The 2022 State of the Third-Party Logistics Industry Report cited two figures: 1) there are over 20,000 3PL businesses in the United States alone, and 2) globally, the market cap for third party logistics is expected to eclipse $1.1T over the next six years. With such a booming industry and increased market efficiencies, differentiation and sales generation become increasingly difficult.

If you’re looking to revamp your sales strategy or break into a new vertical, below are four steps you can take to give your sales team the best chance of success.

Step 1) Run your financials.

What’s a no-brainer for some, is often glanced over by others in pursuit of getting business in the door. The first step in creating an effective sales process is to determine your unit economics. Without and understanding of your costs and margins, your sales team won’t have the guardrails in place to determine a pricing plan for prospective clients.

Running an asset-based, third-party logistics (3PL) business is far different than running any other “agency” business given the asset heavy nature of running a 3PL. Bearing that in mind, that means there is far less wiggle room when it comes to margin discipline when pricing out deals.

Considering line items such as: price per square foot, equipment, utilities, payroll, and insurance ensures that you’re not giving a customer a sweet deal, or worse yet – a deal where you’re losing money.

Step 2) Choose your vertical.

If you are newer to third-party logistics or expanding your business into a new vertical, there can be some unforeseen challenges without having a full understanding of the industry you’re looking to serve. Choosing one or two verticals will allow you to determine a more refined value proposition, providing a more focused approach for your sales team. For instance, there are far different value propositions for B2B fulfillment vs. B2C fulfillment. The same goes for DTC (Direct to Consumer) vs. Amazon FBA, ecommerce vs. retail, small parcel vs. freight, etc. Choosing your vertical is also crucial in generating a more qualified leads list for your sales team off the bat.

While there are certainly logistical differences between verticals, perhaps more importantly are the technological and financial differences in verticals. Understand what is expected of you and your team from each of those perspectives.

If you are looking to service ecommerce brands, be sure that you are familiar with “shopping carts” (Shopify, WooCommerce, Magento) and reverse logistics. If you are looking to service FBA clients, become familiar with Amazon’s routing guides, Seller Central, and Prime-determined SLAs. If you are looking to service B2B clients, be sure that you are familiar with EDI connectivity, retailer routing guides, Free On Board (FOB) vs. Shipper provided freight. If you are servicing consumer packaged goods (CPG) brands, be sure to understand FDA/USDA/EPA facility requirements.

Step 3) Determine your value proposition.

No one can be everything to everyone.
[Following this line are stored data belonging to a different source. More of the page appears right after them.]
/-- MIN, R348. -/
def execMin (k : Fin 128) (s : State) : Host.Outcome State Fault Refusal := .next (compute 0x06 k (fun w q => min32 (q.a w) (q.b w)) s)

/-- MAX, R348. -/
def execMax (k : Fin 128) (s : State) : Host.Outcome State Fault Refusal := .next (compute 0x07 k (fun w q => max32 (q.a w) (q.b w)) s)

/-- CLAMP, R348. -/
def execClamp (k : Fin 128) (s : State) : Host.Outcome State Fault Refusal :=
  .next (compute 0x08 k (fun w q => max32 (q.b w) (min32 (q.a w) (q.c w))) s)

/-- ABS, R350. -/
def execAbs (k : Fin 128) (s : State) : Host.Outcome State Fault Refusal := .next (compute 0x09 k (fun w q => abs32 (q.a w)) s)

/-- NEG, R350. -/
def execNeg (k : Fin 128) (s : State) : Host.Outcome State Fault Refusal := .next (compute 0x0A k (fun w q => neg32of (q.a w)) s)

/-- MOV, R350. -/
def execMov (k : Fin 128) (s : State) : Host.Outcome State Fault Refusal := .next (compute 0x0B k (fun w q => q.a w) s)

/-- ROUND, R349. -/
def execRound (k : Fin 128) (s : State) : Host.Outcome State Fault Refusal := .next (compute 0x0C k (fun w q => rnd32 (q.a w)) s)

/-- SEL, R350: C names the predicate. -/
def execSel (k : Fin 128) (s : State) : Host.Outcome State Fault Refusal :=
  .next (compute 0x0D k (fun w q => if q.pred (iC w % 8) then q.a w else q.b w) s)

/-- MOVI, R350. -/
def execMovi (k : Fin 128) (s : State) : Host.Outcome State Fault Refusal := .next (compute 0x0E k (fun w _ => iImm w) s)

/-- ADDI, R350. -/
def execAddi (k : Fin 128) (s : State) : Host.Outcome State Fault Refusal :=
  .next (compute 0x0F k (fun w q => add32 (q.a w) (ftz (iImm w))) s)

/-- MULI, R350. -/
def execMuli (k : Fin 128) (s : State) : Host.Outcome State Fault Refusal :=
  .next (compute 0x10 k (fun w q => mul32 (q.a w) (ftz (iImm w))) s)

/-- RCP, R351. -/
def execRcp (k : Fin 128) (s : State) : Host.Outcome State Fault Refusal :=
  .next (compute 0x11 k (fun w q => rcp32 (q.a w) (Config.approx 0x11 0 (q.a w) 0 0)) s)

/-- RSQ, R351. -/
def execRsq (k : Fin 128) (s : State) : Host.Outcome State Fault Refusal :=
  .next (compute 0x12 k (fun w q => rsq32 (q.a w) (Config.approx 0x12 0 (q.a w) 0 0)) s)

/-- SQRT, R351. -/
def execSqrt (k : Fin 128) (s : State) : Host.Outcome State Fault Refusal := .next (compute 0x13 k (fun w q => sqrt32 (q.a w)) s)

/-- LUT, R356. -/
def execLut (k : Fin 128) (s : State) : Host.Outcome State Fault Refusal := .next (issue 0x14 k (bodyLut k) s)

/-- SINCOS, R350, R351. -/
def execSincos (k : Fin 128) (s : State) : Host.Outcome State Fault Refusal :=
  .next (issue 0x15 k (fun w => pureBody (fun q =>
    let a := q.a w
    let f (i : Nat) (x : Rat) : Nat := if finite32 a then trig32 x (Config.approx 0x15 i a 0 0) else qnan
    (q.put (iD w) (f 0 (sinTurns (val32 a)))).put (iD w + 1) (f 1 (cosTurns (val32 a))))) s)

/-- ATAN2, R351. -/
def execAtan2 (k : Fin 128) (s : State) : Host.Outcome State Fault Refusal :=
  .next (compute 0x16 k (fun w q => atan32 (q.a w) (q.b w) (Config.approx 0x16 0 (q.a w) (q.b w) 0)) s)

/-- HYPOT, R351. -/
def execHypot (k : Fin 128) (s : State) : Host.Outcome State Fault Refusal :=
  .next (compute 0x17 k (fun w q => hypot32 (q.a w) (q.b w) (Config.approx 0x17 0 (q.a w) (q.b w) 0)) s)

/-- ROT, R350, R351. -/
def execRot (k : Fin 128) (s : State) : Host.Outcome State Fault Refusal :=
  .next (issue 0x18 k (fun w => pureBody (fun q =>
    let a := q.a w
    let b := q.b w
    let c := q.c w
    (q.put (iD w) (rot32 a b c (fun sn cs => val32 a * cs - val32 b * sn) (Config.approx 0x18 0 a b c))).put (iD w + 1)
      (rot32 a b c (fun sn cs => val32 a * sn + val32 b * cs) (Config.approx 0x18 1 a b c)))) s)

/-- CMPLT, R350. -/
def execCmplt (k : Fin 128) (s : State) : Host.Outcome State Fault Refusal := .next (test 0x19 k (fun w q => lt32 (q.a w) (q.b w)) s)

/-- CMPLE, R350. -/
def execCmple (k : Fin 128) (s : State) : Host.Outcome State Fault Refusal := .next (test 0x1A k (fun w q => le32 (q.a w) (q.b w)) s)

/-- CMPEQ, R350. -/
def execCmpeq (k : Fin 128) (s : State) : Host.Outcome State Fault Refusal := .next (test 0x1B k (fun w q => eq32 (q.a w) (q.b w)) s)

/-- CMPLTI, R350. -/
def execCmplti (k : Fin 128) (s : State) : Host.Outcome State Fault Refusal :=
  .next (test 0x1C k (fun w q => lt32 (q.a w) (ftz (iImm w))) s)

/-- PLOG, R350: A and B name predicates. -/
def execPlog (k : Fin 128) (s : State) : Host.Outcome State Fault Refusal :=
  .next (test 0x1D k (fun w q => bitAt w (2 * b2n (q.pred (iA w % 8)) + b2n (q.pred (iB w % 8)))) s)

/-- LDC, R352. -/
def execLdc (k : Fin 128) (s : State) : Host.Outcome State Fault Refusal := .next (issue 0x20 k (bodyLdc k) s)

/-- LDS, R352. -/
def execLds (k : Fin 128) (s : State) : Host.Outcome State Fault Refusal := .next (issue 0x21 k (bodyLds k) s)

/-- STS, R352. -/
def execSts (k : Fin 128) (s : State) : Host.Outcome State Fault Refusal := .next (issue 0x22 k (bodySts k) s)

/-- LDIN, R353. -/
def execLdin (k : Fin 128) (s : State) : Host.Outcome State Fault Refusal := .next (issue 0x23 k bodyLdin s)

/-- SORT, R346, R354: while the result is not ready, one issue cycle passes, predicated off or not (R343). -/
def execSort (k : Fin 128) (s : State) : Host.Outcome State Fault Refusal :=
  match s.instrAt k with
  | none => .next s
  | some (w, q) =>
    .next (if iOp w = 0x24 && s.sortWaits k w q then setRun k { q with issues := q.issues + 1 } s
      else issue 0x24 k bodySort s)

/-- STL, R355. -/
def execStl (k : Fin 128) (s : State) : Host.Outcome State Fault Refusal := .next (issue 0x25 k (bodyStore 0) s)

/-- STL2, R355. -/
def execStl2 (k : Fin 128) (s : State) : Host.Outcome State Fault Refusal := .next (issue 0x26 k (bodyStore 1) s)

/-- STM, R355. -/
def execStm (k : Fin 128) (s : State) : Host.Outcome State Fault Refusal := .next (issue 0x27 k (bodyStore 2) s)

/-- COMMIT, R357. -/
def execCommit (k : Fin 128) (s : State) : Host.Outcome State Fault Refusal :=
  .next (issue 0x28 k (fun w => pureBody (fun q => { q with commits := Nat.lor q.commits (bits w 15 0) })) s)

/-- EVT, R357. -/
def execEvt (k : Fin 128) (s : State) : Host.Outcome State Fault Refusal :=
  .next (issue 0x29 k (fun w => pureBody (fun q => { q with evts := q.evts ++ [(bits w 15 0, q.a w)] })) s)

/-- LOOP, R358: the loop index starts at 0 and the body follows. A LOOP with an end bit has no stated W: free. -/
def execLoop (k : Fin 128) (s : State) : Host.Outcome State Fault Refusal :=
  match s.instrAt k with
  | none => .next s
  | some (w, q) =>
    .next (if iOp w = 0x30 then
        if iE w then
          let (x, s) := s.draw
          setRun k (q.after w 1 x) s
        else setRun k { bodyLoop w q with pc := q.pc + 1, issues := q.issues + 1 } s
      else s)

/-! ### Program images, R359 to R363 -/

/-- The header and the parts of an image. -/
def imgLoad (b : List Byte) : Nat := leAt b 20 4
def imgWords (b : List Byte) : Nat := leAt b 24 4
def imgEntries (b : List Byte) : Nat := leAt b 28 2
def imgTable (b : List Byte) : List (Nat × Nat) :=
  (List.range (imgEntries b)).map (fun i => (leAt b (128 + 8 * i) 2, leAt b (132 + 8 * i) 4))

/-- Words of 8 bytes, little-endian. -/
def wordsOf : Nat → List Byte → List Nat
  | 0, _ => []
  | n + 1, b => leVal (b.take 8) :: wordsOf n (b.drop 8)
Think about variables such as: location, industries/verticals served, Value Added Services (VAS), freight/small parcel costs, automation, business intelligence, strategy, planning--anything really. Determine what makes your operation a unique force multiplier to your prospects and lean into it 100%. You’ll find through refinement that not only will you speak to your prospects' needs better, but you’ll also increase efficiencies within your warehouse by serving similar operational processes.

If you are centrally located, perhaps your value proposition is transit time and serviceable zones. If you are located on a coast/near a port, perhaps your value proposition is increased turnaround and decreased drayage costs. If you are the beneficiary of exceptional small parcel rates, perhaps your value proposition is lower rates than the competition. If you have the means to service freight, kitting, buyer communications, etc., perhaps your value proposition is that prospects can pay to outsource their supply chain management to you.

The possibilities for value propositions are only limited to the imagination of the person determining it. If you have a warehouse, you can drive value in 2022.

Step 4) Refine your pitch.

The hard truth is that the outside world doesn’t view 3PLs as very “modern”. Having a scattered service offering or a weak pitch will prove that to the outside world. Think of your operation as one of hundreds or even thousands of stalls in the grand bazaar. Prospects walk past each stall, glancing at the offerings, making determinations for what they want to buy. They walk past the dated, dirty stalls, fearing that the products will also be dated and dirty. When they come to the squared away, friendly, and knowledgeable salesperson in the next stall though, they become interested. They’re intrigued by the salesperson’s knowledge of their industry and their offerings, the way he or she asks questions about what type of products the prospective buyers are looking for, the journal of customer testimonials and referrals.

Your pitch represents you and vice versa. It’s the first impression that a prospect gets and to them represents not only what you’re trying to sell, but how you’ll service them down the line. For customers, switching 3PLs is one of the more costly ventures they’ll have to go through in their lifetime. There’s inherent trepidation when choosing a 3PL. The way you present your operation will either comfort them or it will terrify them.